== WHAT TO PRODUCE ==
Return the listing below word for word.

== DATASET RECORDS ==
####

-- ==== Sys2Proof/Certificates/Slice0/Obligations.lean ====
section
/-! DEFINITION. The statements for the provers. Each says what a command of the block does, when it completes and what it leaves
as it is, or an invariant that every step keeps. `t = s.withPort t.port` says that only the service port may differ; the other
setters likewise. -/

open Sys2Proof Sys2Proof.Machine

/-! ### The queue of commands -/

/-- A step executes the command at the front of the queue on the state with the queue's rest. -/
def Obligations.StepRunsFrontCommand : Prop :=
  ∀ (s : State) (c : Instr) (rest : List Instr), s.pending = c :: rest → step s = exec c (s.withPending rest)

/-- With an empty queue the block idles (the model's choice, log 9); every command answers a next state, and no command touches
the queue: that HARDWARE_RESET keeps it is the model's choice too (log 14). -/
def Obligations.QueueDiscipline : Prop :=
  (∀ s : State, s.pending = [] → step s = .next s)
  ∧ ∀ (c : Instr) (s : State), ∃ t, exec c s = .next t ∧ t.pending = s.pending

/-- A row whose event has not come about changes nothing (the model's choice, log 2), the row of a command among them unless that
command is current and one to sixteen ticks have passed (log 5), and a rejected start edge within a character (log 10); a receiver in
OFF ignores the line (R6). -/
def Obligations.UnmetEventsChangeNothing : Prop :=
  ∀ s : State,
    (s.owed.boundary = false ∨ (s.member.state ≠ .joining ∧ s.member.state ≠ .member) →
        ∀ turn, exec (.roundBoundary (.whole turn)) s = .next s ∧ exec (.roundBoundary (.evaluation turn)) s = .next s)
    ∧ (s.owed.verdict = none → exec (.roundBoundary .verdict) s = .next s)
    ∧ (s.member.state ≠ .listen ∨ (∀ n, s.clock.listen = some n → n < s.listenWindow) → exec .listenWindowExpiry s = .next s)
    ∧ (s.owed.fireFrom = none ∨ s.member.state ≠ .member → exec .firing s = .next s)
    ∧ (∀ l : Fin 8, (∀ high e, s.out.lines[l] = .driven high (some e) → e.reached = false) → exec (.pulseEnd l) s = .next s)
    ∧ (∀ i : Fin 8, (∀ f, s.cap.filters = some f → (f[i]).first = none ∨ (f[i]).run < (s.config.inputs[i]).filter) →
        exec (.edgeQualified (.whole i)) s = .next s ∧ exec (.edgeQualified (.handOver i)) s = .next s)
    ∧ (s.owed.insertions = [] → exec (.edgeQualified .insertion) s = .next s)
    ∧ (s.owed.exchange = [] → exec (.frameCompletion .next) s = .next s)
    ∧ (s.cont.idle = false → exec .idleSlot s = .next s)
    ∧ (s.line.receiver = .off →
        exec .lineIdle s = .next s ∧ exec .startOfFrame s = .next s ∧ exec .frameTruncated s = .next s
        ∧ (∀ event samples, State.samplesOf event samples → exec (.frameCompletion event) s = .next s)
        ∧ exec .transmissionSuccess s = .next s
        ∧ (∀ bit, exec (.readbackMismatch bit) s = .next s) ∧ exec .lineStuck s = .next s ∧ exec .stuckRunEnd s = .next s
        ∧ exec .lineReleased s = .next s ∧ exec .rejectedStartEdge s = .next s)
    ∧ (s.cont.idle = true ∨ (s.line.receiver ≠ .seek ∧ s.line.receiver ≠ .wait) → exec .lineIdle s = .next s)
    ∧ (s.line.receiver ≠ .wait → exec .startOfFrame s = .next s)
    ∧ (s.line.receiver ≠ .receive ∨ (∀ f, s.line.frame = some f → f.bits ≠ []) → exec .frameTruncated s = .next s)
    ∧ (s.line.receiver ≠ .receive ∨ s.line.frame = none →
        ∀ event samples, State.samplesOf event samples → exec (.frameCompletion event) s = .next s)
    ∧ (s.line.receiver ≠ .send →
        exec .transmissionSuccess s = .next s ∧ ∀ bit, exec (.readbackMismatch bit) s = .next s)
    ∧ (∀ bit, (bitsOfFrame s.line.sending)[bit]? ≠ some true → exec (.readbackMismatch bit) s = .next s)
    ∧ (s.line.receiver = .send ∨ s.line.receiver = .stuck → exec .rejectedStartEdge s = .next s)
    ∧ (s.line.receiver = .receive → s.line.frame ≠ some { chars := [], bits := [false], gap := 0 } →
        (∀ f, s.line.frame = some f → f.bits ≠ []) → exec .rejectedStartEdge s = .next s)
    ∧ (s.line.receiver ≠ .stuck → exec .stuckRunEnd s = .next s)
    ∧ (s.line.receiver = .stuck → exec .lineStuck s = .next s)
    ∧ (s.line.muted = false ∨ (s.line.receiver ≠ .wait ∧ s.line.receiver ≠ .seek) → exec .lineReleased s = .next s)
    ∧ (s.port.transaction ≠ none → exec .transactionBegin s = .next s)
    ∧ (s.port.transaction = none → ∀ bits cut, exec (.transactionEnd bits cut) s = .next s)
    ∧ ∀ c : Command, (∀ (current : Command) (n : Nat), s.port.work = .current current n → current.row ≠ c.row ∨ n = 0 ∨ 16 < n) →
        exec c.row s = .next s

####

== WRITTEN REPLY ==
-- ==== Sys2Proof/Certificates/Slice0/Obligations.lean ====
section
/-! DEFINITION. The statements for the provers. Each says what a command of the block does, when it completes and what it leaves
as it is, or an invariant that every step keeps. `t = s.withPort t.port` says that only the service port may differ; the other
setters likewise. -/

open Sys2Proof Sys2Proof.Machine

/-! ### The queue of commands -/

/-- A step executes the command at the front of the queue on the state with the queue's rest. -/
def Obligations.StepRunsFrontCommand : Prop :=
  ∀ (s : State) (c : Instr) (rest : List Instr), s.pending = c :: rest → step s = exec c (s.withPending rest)

/-- With an empty queue the block idles (the model's choice, log 9); every command answers a next state, and no command touches
the queue: that HARDWARE_RESET keeps it is the model's choice too (log 14). -/
def Obligations.QueueDiscipline : Prop :=
  (∀ s : State, s.pending = [] → step s = .next s)
  ∧ ∀ (c : Instr) (s : State), ∃ t, exec c s = .next t ∧ t.pending = s.pending

/-- A row whose event has not come about changes nothing (the model's choice, log 2), the row of a command among them unless that
command is current and one to sixteen ticks have passed (log 5), and a rejected start edge within a character (log 10); a receiver in
OFF ignores the line (R6). -/
def Obligations.UnmetEventsChangeNothing : Prop :=
  ∀ s : State,
    (s.owed.boundary = false ∨ (s.member.state ≠ .joining ∧ s.member.state ≠ .member) →
        ∀ turn, exec (.roundBoundary (.whole turn)) s = .next s ∧ exec (.roundBoundary (.evaluation turn)) s = .next s)
    ∧ (s.owed.verdict = none → exec (.roundBoundary .verdict) s = .next s)
    ∧ (s.member.state ≠ .listen ∨ (∀ n, s.clock.listen = some n → n < s.listenWindow) → exec .listenWindowExpiry s = .next s)
    ∧ (s.owed.fireFrom = none ∨ s.member.state ≠ .member → exec .firing s = .next s)
    ∧ (∀ l : Fin 8, (∀ high e, s.out.lines[l] = .driven high (some e) → e.reached = false) → exec (.pulseEnd l) s = .next s)
    ∧ (∀ i : Fin 8, (∀ f, s.cap.filters = some f → (f[i]).first = none ∨ (f[i]).run < (s.config.inputs[i]).filter) →
        exec (.edgeQualified (.whole i)) s = .next s ∧ exec (.edgeQualified (.handOver i)) s = .next s)
    ∧ (s.owed.insertions = [] → exec (.edgeQualified .insertion) s = .next s)
    ∧ (s.owed.exchange = [] → exec (.frameCompletion .next) s = .next s)
    ∧ (s.cont.idle = false → exec .idleSlot s = .next s)
    ∧ (s.line.receiver = .off →
        exec .lineIdle s = .next s ∧ exec .startOfFrame s = .next s ∧ exec .frameTruncated s = .next s
        ∧ (∀ event samples, State.samplesOf event samples → exec (.frameCompletion event) s = .next s)
        ∧ exec .transmissionSuccess s = .next s
        ∧ (∀ bit, exec (.readbackMismatch bit) s = .next s) ∧ exec .lineStuck s = .next s ∧ exec .stuckRunEnd s = .next s
        ∧ exec .lineReleased s = .next s ∧ exec .rejectedStartEdge s = .next s)
    ∧ (s.cont.idle = true ∨ (s.line.receiver ≠ .seek ∧ s.line.receiver ≠ .wait) → exec .lineIdle s = .next s)
    ∧ (s.line.receiver ≠ .wait → exec .startOfFrame s = .next s)
    ∧ (s.line.receiver ≠ .receive ∨ (∀ f, s.line.frame = some f → f.bits ≠ []) → exec .frameTruncated s = .next s)
    ∧ (s.line.receiver ≠ .receive ∨ s.line.frame = none →
        ∀ event samples, State.samplesOf event samples → exec (.frameCompletion event) s = .next s)
    ∧ (s.line.receiver ≠ .send →
        exec .transmissionSuccess s = .next s ∧ ∀ bit, exec (.readbackMismatch bit) s = .next s)
    ∧ (∀ bit, (bitsOfFrame s.line.sending)[bit]? ≠ some true → exec (.readbackMismatch bit) s = .next s)
    ∧ (s.line.receiver = .send ∨ s.line.receiver = .stuck → exec .rejectedStartEdge s = .next s)
    ∧ (s.line.receiver = .receive → s.line.frame ≠ some { chars := [], bits := [false], gap := 0 } →
        (∀ f, s.line.frame = some f → f.bits ≠ []) → exec .rejectedStartEdge s = .next s)
    ∧ (s.line.receiver ≠ .stuck → exec .stuckRunEnd s = .next s)
    ∧ (s.line.receiver = .stuck → exec .lineStuck s = .next s)
    ∧ (s.line.muted = false ∨ (s.line.receiver ≠ .wait ∧ s.line.receiver ≠ .seek) → exec .lineReleased s = .next s)
    ∧ (s.port.transaction ≠ none → exec .transactionBegin s = .next s)
    ∧ (s.port.transaction = none → ∀ bits cut, exec (.transactionEnd bits cut) s = .next s)
    ∧ ∀ c : Command, (∀ (current : Command) (n : Nat), s.port.work = .current current n → current.row ≠ c.row ∨ n = 0 ∨ 16 < n) →
        exec c.row s = .next s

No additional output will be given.